● ASSIGNED TASK:
Beneath this line is the data. Output exactly the lines from the line with "was braked at rest is enabled again. -/" to the line with "tested * ramp b 2000000", both ends included, and nothing more.
***** PROVIDED DATA
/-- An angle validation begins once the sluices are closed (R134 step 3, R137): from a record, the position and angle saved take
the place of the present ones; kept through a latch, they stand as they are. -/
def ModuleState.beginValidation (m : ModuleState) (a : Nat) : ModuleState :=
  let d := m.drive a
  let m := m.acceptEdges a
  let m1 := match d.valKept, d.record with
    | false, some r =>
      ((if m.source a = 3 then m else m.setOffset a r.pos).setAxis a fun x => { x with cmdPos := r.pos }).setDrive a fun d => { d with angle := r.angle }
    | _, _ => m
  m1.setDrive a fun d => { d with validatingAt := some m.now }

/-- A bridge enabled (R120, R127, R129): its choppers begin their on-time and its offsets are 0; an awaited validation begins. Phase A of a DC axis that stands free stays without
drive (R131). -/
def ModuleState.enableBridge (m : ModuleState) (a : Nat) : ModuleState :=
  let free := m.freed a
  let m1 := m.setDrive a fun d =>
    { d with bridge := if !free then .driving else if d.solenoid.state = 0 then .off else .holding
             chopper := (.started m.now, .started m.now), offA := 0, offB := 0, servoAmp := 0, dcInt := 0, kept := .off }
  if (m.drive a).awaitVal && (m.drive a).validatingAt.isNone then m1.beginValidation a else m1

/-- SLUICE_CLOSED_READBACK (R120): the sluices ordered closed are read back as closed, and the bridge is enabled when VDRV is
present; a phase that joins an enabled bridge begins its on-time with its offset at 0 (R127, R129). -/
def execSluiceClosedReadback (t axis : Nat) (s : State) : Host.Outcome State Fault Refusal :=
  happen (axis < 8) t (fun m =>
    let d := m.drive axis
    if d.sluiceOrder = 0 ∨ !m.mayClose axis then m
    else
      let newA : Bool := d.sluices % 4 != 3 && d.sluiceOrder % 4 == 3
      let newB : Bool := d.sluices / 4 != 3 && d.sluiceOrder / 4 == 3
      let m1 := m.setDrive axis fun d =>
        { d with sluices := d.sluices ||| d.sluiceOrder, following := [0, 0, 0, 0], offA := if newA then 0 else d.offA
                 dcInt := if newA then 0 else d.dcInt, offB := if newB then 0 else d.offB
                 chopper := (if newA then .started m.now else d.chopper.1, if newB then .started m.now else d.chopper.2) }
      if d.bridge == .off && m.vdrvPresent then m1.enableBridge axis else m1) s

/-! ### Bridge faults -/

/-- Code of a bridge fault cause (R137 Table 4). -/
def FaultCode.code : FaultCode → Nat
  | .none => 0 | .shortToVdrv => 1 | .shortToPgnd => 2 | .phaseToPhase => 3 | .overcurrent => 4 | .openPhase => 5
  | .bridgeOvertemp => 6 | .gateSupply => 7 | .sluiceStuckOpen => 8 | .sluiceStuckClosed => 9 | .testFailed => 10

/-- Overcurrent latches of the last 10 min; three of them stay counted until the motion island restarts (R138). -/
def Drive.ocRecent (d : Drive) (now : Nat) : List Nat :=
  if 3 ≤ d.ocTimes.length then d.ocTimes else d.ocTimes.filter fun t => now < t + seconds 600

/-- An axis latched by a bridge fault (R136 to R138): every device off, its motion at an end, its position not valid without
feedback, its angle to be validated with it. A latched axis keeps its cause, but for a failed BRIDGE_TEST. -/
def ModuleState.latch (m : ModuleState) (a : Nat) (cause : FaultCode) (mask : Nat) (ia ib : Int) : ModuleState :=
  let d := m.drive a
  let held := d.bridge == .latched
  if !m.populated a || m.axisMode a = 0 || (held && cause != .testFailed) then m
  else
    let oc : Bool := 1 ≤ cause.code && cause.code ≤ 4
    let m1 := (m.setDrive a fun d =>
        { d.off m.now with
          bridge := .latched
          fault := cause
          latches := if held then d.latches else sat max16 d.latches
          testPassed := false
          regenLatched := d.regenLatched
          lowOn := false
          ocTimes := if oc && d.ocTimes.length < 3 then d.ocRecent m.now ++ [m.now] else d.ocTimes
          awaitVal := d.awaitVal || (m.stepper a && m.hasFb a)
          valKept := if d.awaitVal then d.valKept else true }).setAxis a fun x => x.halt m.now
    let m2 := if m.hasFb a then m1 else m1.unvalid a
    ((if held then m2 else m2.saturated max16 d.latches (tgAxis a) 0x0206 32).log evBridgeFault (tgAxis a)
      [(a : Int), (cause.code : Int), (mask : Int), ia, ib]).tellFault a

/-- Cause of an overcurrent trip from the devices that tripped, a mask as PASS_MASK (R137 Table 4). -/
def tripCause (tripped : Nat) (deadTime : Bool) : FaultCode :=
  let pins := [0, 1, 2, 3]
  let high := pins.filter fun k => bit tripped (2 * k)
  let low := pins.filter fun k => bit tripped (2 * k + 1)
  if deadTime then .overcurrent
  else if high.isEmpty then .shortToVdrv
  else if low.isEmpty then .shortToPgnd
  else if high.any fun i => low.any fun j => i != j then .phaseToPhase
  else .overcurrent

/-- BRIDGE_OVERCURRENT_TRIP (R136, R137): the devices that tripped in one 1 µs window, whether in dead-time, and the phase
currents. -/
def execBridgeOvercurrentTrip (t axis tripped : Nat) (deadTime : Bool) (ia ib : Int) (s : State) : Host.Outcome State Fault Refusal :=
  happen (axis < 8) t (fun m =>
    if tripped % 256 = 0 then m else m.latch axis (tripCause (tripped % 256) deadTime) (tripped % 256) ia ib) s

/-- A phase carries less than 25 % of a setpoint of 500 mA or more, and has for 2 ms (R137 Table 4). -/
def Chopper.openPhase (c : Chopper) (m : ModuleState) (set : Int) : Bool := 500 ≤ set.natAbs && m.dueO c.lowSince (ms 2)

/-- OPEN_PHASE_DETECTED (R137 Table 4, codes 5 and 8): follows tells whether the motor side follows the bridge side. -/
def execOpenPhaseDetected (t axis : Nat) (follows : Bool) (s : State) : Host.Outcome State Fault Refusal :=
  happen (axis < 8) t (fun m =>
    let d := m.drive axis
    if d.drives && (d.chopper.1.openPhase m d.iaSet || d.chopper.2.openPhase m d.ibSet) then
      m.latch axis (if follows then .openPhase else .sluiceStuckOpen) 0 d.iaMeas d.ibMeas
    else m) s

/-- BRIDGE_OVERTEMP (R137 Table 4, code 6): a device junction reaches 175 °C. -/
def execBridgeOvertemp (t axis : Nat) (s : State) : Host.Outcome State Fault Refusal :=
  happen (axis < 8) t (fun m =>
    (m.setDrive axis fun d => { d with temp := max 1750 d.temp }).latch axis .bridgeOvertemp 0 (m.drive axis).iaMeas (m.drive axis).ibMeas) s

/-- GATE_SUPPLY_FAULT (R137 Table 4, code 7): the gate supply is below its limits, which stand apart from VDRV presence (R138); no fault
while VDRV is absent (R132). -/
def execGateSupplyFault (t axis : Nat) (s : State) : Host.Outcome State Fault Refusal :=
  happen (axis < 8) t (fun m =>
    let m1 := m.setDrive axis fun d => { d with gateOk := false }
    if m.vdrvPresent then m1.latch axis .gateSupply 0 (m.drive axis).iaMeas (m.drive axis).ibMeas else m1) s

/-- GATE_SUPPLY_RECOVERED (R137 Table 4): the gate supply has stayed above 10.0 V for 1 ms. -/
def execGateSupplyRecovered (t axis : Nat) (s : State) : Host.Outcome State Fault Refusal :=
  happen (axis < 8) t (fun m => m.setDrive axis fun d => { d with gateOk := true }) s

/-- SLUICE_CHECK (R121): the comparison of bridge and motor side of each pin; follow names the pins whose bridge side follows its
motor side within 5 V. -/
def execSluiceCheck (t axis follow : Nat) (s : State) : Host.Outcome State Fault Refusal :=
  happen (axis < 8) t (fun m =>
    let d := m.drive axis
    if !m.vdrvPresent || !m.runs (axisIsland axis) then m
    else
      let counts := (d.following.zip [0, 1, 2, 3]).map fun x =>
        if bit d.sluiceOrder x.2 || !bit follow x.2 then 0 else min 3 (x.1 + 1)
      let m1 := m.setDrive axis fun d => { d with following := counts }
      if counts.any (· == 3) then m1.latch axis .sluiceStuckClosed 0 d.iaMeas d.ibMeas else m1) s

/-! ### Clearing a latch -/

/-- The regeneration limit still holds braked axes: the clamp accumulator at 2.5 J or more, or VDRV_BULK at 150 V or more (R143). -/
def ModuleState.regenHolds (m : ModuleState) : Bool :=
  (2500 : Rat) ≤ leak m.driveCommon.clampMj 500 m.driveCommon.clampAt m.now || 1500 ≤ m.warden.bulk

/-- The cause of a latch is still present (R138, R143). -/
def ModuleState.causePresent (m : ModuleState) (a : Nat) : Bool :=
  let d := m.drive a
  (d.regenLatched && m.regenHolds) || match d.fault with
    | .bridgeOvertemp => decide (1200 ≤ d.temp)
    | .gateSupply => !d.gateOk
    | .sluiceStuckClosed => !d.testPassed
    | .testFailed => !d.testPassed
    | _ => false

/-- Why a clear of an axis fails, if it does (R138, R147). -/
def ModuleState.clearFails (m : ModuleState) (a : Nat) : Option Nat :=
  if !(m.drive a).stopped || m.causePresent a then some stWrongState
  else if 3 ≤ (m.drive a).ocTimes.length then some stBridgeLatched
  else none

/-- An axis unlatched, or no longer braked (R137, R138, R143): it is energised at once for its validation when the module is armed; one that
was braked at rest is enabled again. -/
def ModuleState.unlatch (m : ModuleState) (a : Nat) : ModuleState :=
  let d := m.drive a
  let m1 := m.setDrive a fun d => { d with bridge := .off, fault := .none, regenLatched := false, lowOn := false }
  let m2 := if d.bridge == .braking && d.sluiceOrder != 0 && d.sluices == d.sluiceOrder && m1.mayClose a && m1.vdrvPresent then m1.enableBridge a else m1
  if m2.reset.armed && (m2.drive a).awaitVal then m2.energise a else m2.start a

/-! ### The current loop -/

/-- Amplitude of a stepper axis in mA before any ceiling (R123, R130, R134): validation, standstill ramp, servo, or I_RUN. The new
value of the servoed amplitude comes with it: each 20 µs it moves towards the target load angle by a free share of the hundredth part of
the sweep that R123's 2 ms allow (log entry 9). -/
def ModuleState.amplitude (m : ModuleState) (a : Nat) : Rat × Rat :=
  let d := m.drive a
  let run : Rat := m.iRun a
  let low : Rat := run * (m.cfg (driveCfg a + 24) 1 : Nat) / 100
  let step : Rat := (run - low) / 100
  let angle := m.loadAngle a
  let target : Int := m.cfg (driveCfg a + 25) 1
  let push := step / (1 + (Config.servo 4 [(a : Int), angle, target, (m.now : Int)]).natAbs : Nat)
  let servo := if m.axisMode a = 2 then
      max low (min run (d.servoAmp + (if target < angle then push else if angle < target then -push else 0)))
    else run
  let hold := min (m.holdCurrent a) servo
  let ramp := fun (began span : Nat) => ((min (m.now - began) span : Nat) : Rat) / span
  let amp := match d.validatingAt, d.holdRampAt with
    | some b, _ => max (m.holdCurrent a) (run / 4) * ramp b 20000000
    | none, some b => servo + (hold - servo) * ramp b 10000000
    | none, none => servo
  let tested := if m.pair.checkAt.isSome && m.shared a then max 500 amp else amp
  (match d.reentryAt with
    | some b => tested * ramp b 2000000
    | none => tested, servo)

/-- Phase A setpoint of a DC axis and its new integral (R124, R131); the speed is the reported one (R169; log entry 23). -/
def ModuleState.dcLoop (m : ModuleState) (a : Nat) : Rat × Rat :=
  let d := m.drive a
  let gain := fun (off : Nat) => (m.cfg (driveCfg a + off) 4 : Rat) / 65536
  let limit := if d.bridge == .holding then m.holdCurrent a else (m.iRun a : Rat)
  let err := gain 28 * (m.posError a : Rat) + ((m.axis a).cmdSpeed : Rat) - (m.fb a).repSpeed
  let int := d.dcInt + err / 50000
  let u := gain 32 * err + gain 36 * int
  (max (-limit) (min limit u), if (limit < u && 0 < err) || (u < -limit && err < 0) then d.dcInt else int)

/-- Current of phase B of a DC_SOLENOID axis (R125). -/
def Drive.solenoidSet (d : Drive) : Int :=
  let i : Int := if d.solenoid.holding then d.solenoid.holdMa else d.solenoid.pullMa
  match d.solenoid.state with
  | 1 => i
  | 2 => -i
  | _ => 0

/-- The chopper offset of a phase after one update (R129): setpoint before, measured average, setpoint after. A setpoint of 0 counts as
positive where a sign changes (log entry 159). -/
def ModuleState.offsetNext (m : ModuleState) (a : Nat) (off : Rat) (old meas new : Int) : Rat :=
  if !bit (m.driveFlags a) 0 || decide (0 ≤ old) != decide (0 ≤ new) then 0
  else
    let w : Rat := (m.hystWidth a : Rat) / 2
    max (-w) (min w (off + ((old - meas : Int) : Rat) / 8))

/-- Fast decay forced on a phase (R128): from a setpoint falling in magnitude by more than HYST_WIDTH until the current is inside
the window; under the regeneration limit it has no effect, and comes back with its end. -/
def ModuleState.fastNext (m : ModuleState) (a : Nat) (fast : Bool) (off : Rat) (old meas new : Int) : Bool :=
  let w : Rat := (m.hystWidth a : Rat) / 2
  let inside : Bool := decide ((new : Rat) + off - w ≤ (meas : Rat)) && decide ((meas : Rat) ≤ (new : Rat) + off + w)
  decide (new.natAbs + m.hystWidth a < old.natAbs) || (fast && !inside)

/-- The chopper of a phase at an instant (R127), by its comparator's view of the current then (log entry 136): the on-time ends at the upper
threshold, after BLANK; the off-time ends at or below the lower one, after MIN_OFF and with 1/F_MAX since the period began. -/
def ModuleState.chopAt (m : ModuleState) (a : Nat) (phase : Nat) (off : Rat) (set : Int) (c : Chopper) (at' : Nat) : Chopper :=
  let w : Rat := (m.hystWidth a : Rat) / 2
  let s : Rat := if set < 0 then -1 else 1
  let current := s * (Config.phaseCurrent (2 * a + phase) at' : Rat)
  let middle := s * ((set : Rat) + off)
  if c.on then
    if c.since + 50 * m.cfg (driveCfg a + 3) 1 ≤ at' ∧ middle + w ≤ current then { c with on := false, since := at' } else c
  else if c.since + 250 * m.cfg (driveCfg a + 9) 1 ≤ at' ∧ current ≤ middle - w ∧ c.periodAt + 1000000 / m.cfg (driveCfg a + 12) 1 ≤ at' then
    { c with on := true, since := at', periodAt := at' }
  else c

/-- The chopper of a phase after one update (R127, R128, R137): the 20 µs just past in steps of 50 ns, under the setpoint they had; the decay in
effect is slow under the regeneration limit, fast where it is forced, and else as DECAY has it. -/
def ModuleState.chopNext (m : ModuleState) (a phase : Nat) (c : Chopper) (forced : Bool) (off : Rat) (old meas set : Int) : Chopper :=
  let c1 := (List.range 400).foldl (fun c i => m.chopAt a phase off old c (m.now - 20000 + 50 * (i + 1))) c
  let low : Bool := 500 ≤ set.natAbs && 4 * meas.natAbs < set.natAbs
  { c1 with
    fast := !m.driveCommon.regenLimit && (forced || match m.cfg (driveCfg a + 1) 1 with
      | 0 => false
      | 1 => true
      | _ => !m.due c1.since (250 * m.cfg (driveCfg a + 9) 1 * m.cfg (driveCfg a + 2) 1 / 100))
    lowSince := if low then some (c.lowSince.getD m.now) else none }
**********
● RESPONSE TO THE EXERCISE:
was braked at rest is enabled again. -/
def ModuleState.unlatch (m : ModuleState) (a : Nat) : ModuleState :=
  let d := m.drive a
  let m1 := m.setDrive a fun d => { d with bridge := .off, fault := .none, regenLatched := false, lowOn := false }
  let m2 := if d.bridge == .braking && d.sluiceOrder != 0 && d.sluices == d.sluiceOrder && m1.mayClose a && m1.vdrvPresent then m1.enableBridge a else m1
  if m2.reset.armed && (m2.drive a).awaitVal then m2.energise a else m2.start a

/-! ### The current loop -/

/-- Amplitude of a stepper axis in mA before any ceiling (R123, R130, R134): validation, standstill ramp, servo, or I_RUN. The new
value of the servoed amplitude comes with it: each 20 µs it moves towards the target load angle by a free share of the hundredth part of
the sweep that R123's 2 ms allow (log entry 9). -/
def ModuleState.amplitude (m : ModuleState) (a : Nat) : Rat × Rat :=
  let d := m.drive a
  let run : Rat := m.iRun a
  let low : Rat := run * (m.cfg (driveCfg a + 24) 1 : Nat) / 100
  let step : Rat := (run - low) / 100
  let angle := m.loadAngle a
  let target : Int := m.cfg (driveCfg a + 25) 1
  let push := step / (1 + (Config.servo 4 [(a : Int), angle, target, (m.now : Int)]).natAbs : Nat)
  let servo := if m.axisMode a = 2 then
      max low (min run (d.servoAmp + (if target < angle then push else if angle < target then -push else 0)))
    else run
  let hold := min (m.holdCurrent a) servo
  let ramp := fun (began span : Nat) => ((min (m.now - began) span : Nat) : Rat) / span
  let amp := match d.validatingAt, d.holdRampAt with
    | some b, _ => max (m.holdCurrent a) (run / 4) * ramp b 20000000
    | none, some b => servo + (hold - servo) * ramp b 10000000
    | none, none => servo
  let tested := if m.pair.checkAt.isSome && m.shared a then max 500 amp else amp
  (match d.reentryAt with
    | some b => tested * ramp b 2000000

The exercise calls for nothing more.